> [Work request]:
What lines of the data below hold the string "BitVec"? Copy each one.

> [Stored data]:
=====

-- ==== Sys2Proof/Machine/Queues.lean ====
section
/-! DEFINITION. Job queues: entries and their checks (R16 to R18, R302, R309), the state block and completion records (R303,
R304), RESET (R306), launches from the device and the fabric (R26, R226, R308), and `JWAIT`. -/

namespace Sys2Proof.Machine

/-! ### The statuses of R303 -/

def qRUNNING : Nat := 0
def qDISABLED : Nat := 1
def qDELTA : Nat := 2
def qLENGTH : Nat := 3
def qGAP : Nat := 4
def qFIELD : Nat := 5
def qOWNER : Nat := 6
def qLINK : Nat := 7

/-- LOGSIZE and LOGC lie within their limits (R302). -/
def JQ.configured (q : JQ) : Bool :=
  decide (12 ≤ q.logSize) && decide (q.logSize ≤ 30) && decide (4 ≤ q.logC) && decide (q.logC ≤ 16)

/-- ENABLE is set on a configuration that opens nothing. -/
def JQ.misset (q : JQ) : Bool := q.enable && !q.configured

/-- The queue is read. -/
def JQ.opened (q : JQ) : Bool := q.enable && q.configured && q.status == qRUNNING && !q.linkStop

/-- STATUS as the state block shows it. -/
def JQ.shown (q : JQ) : Nat := if q.linkStop then qLINK else if q.misset then qFIELD else q.status

/-! ### The memory of a queue, in ASID 0 (R302) -/

/-- Reads bytes of the entry stream. -/
def State.rdRing (s : State) (q : JQ) (c : Nat) : Nat → Option (List Byte)
  | 0 => some []
  | n + 1 =>
    match s.rdVirt 0 (q.base + c % 2 ^ q.logSize) 1, s.rdRing q (c + 1) n with
    | some b, some r => some (b ++ r)
    | _, _ => none

/-- Writes bytes of the entry stream. -/
def State.wrRing (s : State) (q : JQ) (c : Nat) : List Byte → State
  | [] => s
  | b :: r => (s.wrVirt 0 (q.base + c % 2 ^ q.logSize) [b]).wrRing q (c + 1) r

/-- The 128 bytes of the state block (R303); a configuration that opens nothing shows its STATUS alone (R302). -/
def JQ.block (q : JQ) : List Byte :=
  leBytes 8 q.shown ++ leBytes 8 q.read.toNat ++ leBytes 8 (q.hostLast.toNat + b2n q.hvalid * 2 ^ 32) ++
    leBytes 8 q.devSeq.toNat ++ leBytes 8 q.cwrite.toNat ++ leBytes 8 q.haltSeq.toNat ++ leBytes 8 q.denied.toNat ++
    leBytes 72 0

/-- Writes the state block of a queue; one stopped by the loss of the Lomnik link keeps it on the base die (R307). -/
def State.showQueue (s : State) (n : Nat) : State :=
  let q := s.queueAt n
  if q.linkStop ∧ s.lomnik.lost then s
  else if q.misset then (s.wrVirt 0 q.sblk (leBytes 8 q.shown)).wrVirt 0 (q.sblk + 0x28) (leBytes 8 0)
  else s.wrVirt 0 q.sblk q.block

/-- Changes a queue and writes its state block. -/
def State.changeQueue (s : State) (n : Nat) (f : JQ → JQ) : State := (s.updQueue n f).showQueue n

/-- The queue halts at an entry (R18). -/
def State.haltQueue (s : State) (n status seq : Nat) : State :=
  s.changeQueue n fun q => { q with status := status, haltSeq := BitVec.ofNat 32 seq }

/-! ### Entries (R16 to R18, R309) -/

/-- The previous entry's fields, or the defaults of a queue reset. -/
def JQ.before (q : JQ) : SMap Word := if q.hvalid then q.prev else SMap.set [] 0 9 0xFFFF0080

/-- The indexes of the fields that a MASK names. -/
def maskFields (mask : Nat) : List Nat := (upto 16 0).filter (bit mask)

/-- The fields of an entry: those given, the others from before. -/
def mergeFields (prev : SMap Word) (mask : Nat) (ws : List Nat) : SMap Word :=
  ((maskFields mask).zip ws).foldl (fun m e => SMap.set m 0 e.1 (BitVec.ofNat 64 e.2)) prev

/-- The header of an entry. -/
structure EntryHdr where
  mask : Nat
  len : Nat
  rsvd : Nat
  seq : Nat
deriving DecidableEq, Repr

def entryHdr (w : Nat) : EntryHdr := ⟨bits w 48 16, bits w 40 8, bits w 32 8, bits w 0 32⟩

/-- The length in bytes that a MASK asks for. -/
def EntryHdr.size (h : EntryHdr) : Nat := 8 * (1 + (maskFields h.mask).length)

/-- The checks of R18 on the header: DELTA, LENGTH. -/
def JQ.headStatus (q : JQ) (h : EntryHdr) : Option Nat :=
  if !q.hvalid && !([0, 1, 2, 7, 8, 10].all (bit h.mask)) then some qDELTA
  else if h.len ≠ 1 + (maskFields h.mask).length then some qLENGTH
  else none

/-- A field value breaks FIELD (R17, R18). -/
def Job.badField (j : Job) (h : EntryHdr) : Bool :=
  let f := fun i => j.f i
  h.rsvd != 0 || bits (f 2) 8 24 != 0 || bits (f 8) 6 2 != 0 || bits (f 8) 22 42 != 0 || bits (f 9) 8 8 != 0 ||
    bits (f 9) 32 32 != 0 || bits (f 10) 3 5 != 0 || bits (f 10) 24 40 != 0 || bits (f 11) 5 59 != 0 ||
    j.recsz % 8 != 0 || decide (j.recsz < 8) || decide (128 < j.recsz) || j.spr == 0 || decide (4 < j.spr) ||
    decide (512 < j.part) || decide (32 < j.acc) || decide (2 ≤ j.yieldPolicy)

/-- The OWNER check (R309). -/
def State.badOwner (s : State) (q : JQ) (j : Job) : Bool :=
  let e := s.asidEntry j.asid
  !(s.tenAt j.tenant).valid || j.tenant != q.owner || !bit (s.rdPhys e 8) 0 || bits (s.rdPhys (e + 8) 8) 0 6 != j.tenant

/-- The sync word an address of a job names: its physical address in the synchronisation tier. -/
def State.syncTarget (s : State) (asid va : Nat) : Option Nat :=
  match s.translate asid va with
  | .ok l => if l.tier = 2 then some (l.loc va).pa else none
  | .error _ => none

/-- The dependences a card names: address and threshold (R17). -/
def Job.depFields (j : Job) : List (Nat × Nat) :=
  ((upto 4 3).map fun i => (bits (j.f i) 24 40 * 8, bits (j.f i) 0 24)).filter fun d => d.2 != 0

/-- The translation checks of FIELD. -/
def State.badTargets (s : State) (j : Job) : Bool :=
  (j.depFields.any fun d => (s.syncTarget j.asid d.1).isNone) || (j.f 7 != 0 && (s.syncTarget j.asid (j.f 7)).isNone)

/-- The checks of R18 behind the header: GAP, FIELD on values, OWNER, FIELD on translations. -/
def State.bodyStatus (s : State) (q : JQ) (h : EntryHdr) (j : Job) : Option Nat :=
  if q.hvalid ∧ h.seq ≠ (q.hostLast + 1).toNat then some qGAP
  else if j.badField h then some qFIELD
  else if s.badOwner q j then some qOWNER
  else if s.badTargets j then some qFIELD
  else none

/-- The card of an accepted entry (R17, R19). -/
def State.cardOf (s : State) (j : Job) : Job :=
  let deps := j.depFields.filterMap fun d =>
    (s.syncTarget j.asid d.1).map fun pa => (pa, d.2, decide (d.2 ≤ (s.syncWord (syncKey pa)).toNat))
  let m := BitVec.ofNat 4 (bits (j.f 9) 0 4)
  { j with
    st := .blocked, deps := deps, doneWord := if j.f 7 = 0 then none else s.syncTarget j.asid (j.f 7),
    dieMask := if m = 0 then 0xF else m }

/-- A job enters the package: blocked, or eligible where its dependences are met (R19). -/
def State.addJob (s : State) (j : Job) : State :=
  let j := j.unblock s.nextOrder
  { s.updJob s.nextJob fun _ => j with nextJob := s.nextJob + 1, nextOrder := s.nextOrder + 1 }

/-- An entry is consumed: READ, HOSTLAST and HVALID written together, then its job leaves QUEUED (R303). A job with COUNT 0
is done once it is eligible (DEDUCED, log 49). -/
def State.consume (s : State) (n size seq : Nat) (j : Job) : State :=
  let t := s.changeQueue n fun q =>
    { q with read := q.read + BitVec.ofNat 64 size, hostLast := BitVec.ofNat 32 seq, hvalid := true, prev := j.field }
  (t.addJob (t.cardOf j)).finishEmpty

/-- The entry at READ of a host queue, whose header is `h`. -/
def State.readEntry (s : State) (n : Nat) (h : EntryHdr) : State :=
  let q := s.queueAt n
  match q.headStatus h with
  | some st => s.haltQueue n st h.seq
  | none =>
    if (q.write - q.read).toNat < h.size then s
    else
      match s.rdRing q (q.read.toNat + 8) (h.size - 8) with
      | none => s
      | some bs =>
        let ws := (upto (maskFields h.mask).length 0).map fun i => leNat ((bs.drop (8 * i)).take 8)
        let j : Job := { queue := n, seq := BitVec.ofNat 32 h.seq, field := mergeFields q.before h.mask ws }
        match s.bodyStatus q h j with
        | some st => s.haltQueue n st h.seq
        | none => s.consume n h.size h.seq j

/-- The header at READ, where the doorbell covers it. -/
def State.nextHdr (s : State) (q : JQ) : Option EntryHdr :=
  if (q.write - q.read).toNat < 8 then none else (s.rdRing q q.read.toNat 8).map fun bs => entryHdr (leNat bs)

/-- WRITE − READ exceeds the ring of a host queue (R302; DEDUCED, log 57). -/
def JQ.overrun (q : JQ) : Bool := !q.device && decide (2 ^ q.logSize < (q.write - q.read).toNat)

/-- ENTRY_READ (R18, R302 to R304): one entry of a host queue is accepted, or halts the queue (DEDUCED, log 57). -/
def execEntryRead (n : Nat) (s : State) : Out :=
  let q := s.queueAt n
  if !q.opened || q.device || decide (64 ≤ q.waiting.length) then .next s
  else
    match s.nextHdr q with
    | none => .next s
    | some h => .next (if q.overrun then s.haltQueue n qFIELD h.seq else s.readEntry n h)

/-! ### Doorbells and configuration (R302, R305, R306) -/

/-- The registers of R302 and R309 take writes once STAGE reads 4 (R316). -/
def Boot.ready (b : Boot) : Bool := b.stage == 4

/-- A WRITE kept; one that breaks the ring's size halts a running host queue (R302, R305). -/
def State.doorbell (s : State) (n : Nat) (v : BitVec 64) : State :=
  let t := s.updQueue n fun q => { q with write := v }
  let q := t.queueAt n
  if q.opened && q.overrun then t.haltQueue n qFIELD (((t.nextHdr q).map (·.seq)).getD 0) else t

/-- WRITE (R302, R305). -/
def execWrite (n : Nat) (v : BitVec 64) (s : State) : Out := if s.boot.ready then .next (s.doorbell n v) else .next s

/-- ENABLE set or cleared: a halt outlives it (R18). -/
def State.setEnable (s : State) (n : Nat) (on : Bool) : State :=
  s.changeQueue n fun q =>
    let st := if q.status = qRUNNING ∨ q.status = qDISABLED then (if on && q.configured then qRUNNING else qDISABLED)
      else q.status
    { q with enable := on, status := st }

/-- ENABLE (R302). -/
def execEnable (n : Nat) (on : Bool) (s : State) : Out := if s.boot.ready then .next (s.setEnable n on) else .next s

/-- RESET takes effect (R306); on a queue stopped by the loss of the link it is ignored while the link is down (R307). -/
def State.resetQueue (s : State) (n : Nat) : State :=
  if (s.queueAt n).linkStop ∧ s.lomnik.down.isSome then s
  else
    s.changeQueue n fun q =>
      { q with read := q.write, hvalid := false, prev := [], linkStop := false,
               status := if q.enable && q.configured then qRUNNING else qDISABLED }

/-- RESET (R306). -/
def execReset (n : Nat) (s : State) : Out := if s.boot.ready then .next (s.resetQueue n) else .next s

=====

> [Result for this task]:
  s.changeQueue n fun q => { q with status := status, haltSeq := BitVec.ofNat 32 seq }
  ((maskFields mask).zip ws).foldl (fun m e => SMap.set m 0 e.1 (BitVec.ofNat 64 e.2)) prev
  let m := BitVec.ofNat 4 (bits (j.f 9) 0 4)
    { q with read := q.read + BitVec.ofNat 64 size, hostLast := BitVec.ofNat 32 seq, hvalid := true, prev := j.field }
        let j : Job := { queue := n, seq := BitVec.ofNat 32 h.seq, field := mergeFields q.before h.mask ws }
def State.doorbell (s : State) (n : Nat) (v : BitVec 64) : State :=
def execWrite (n : Nat) (v : BitVec 64) (s : State) : Out := if s.boot.ready then .next (s.doorbell n v) else .next s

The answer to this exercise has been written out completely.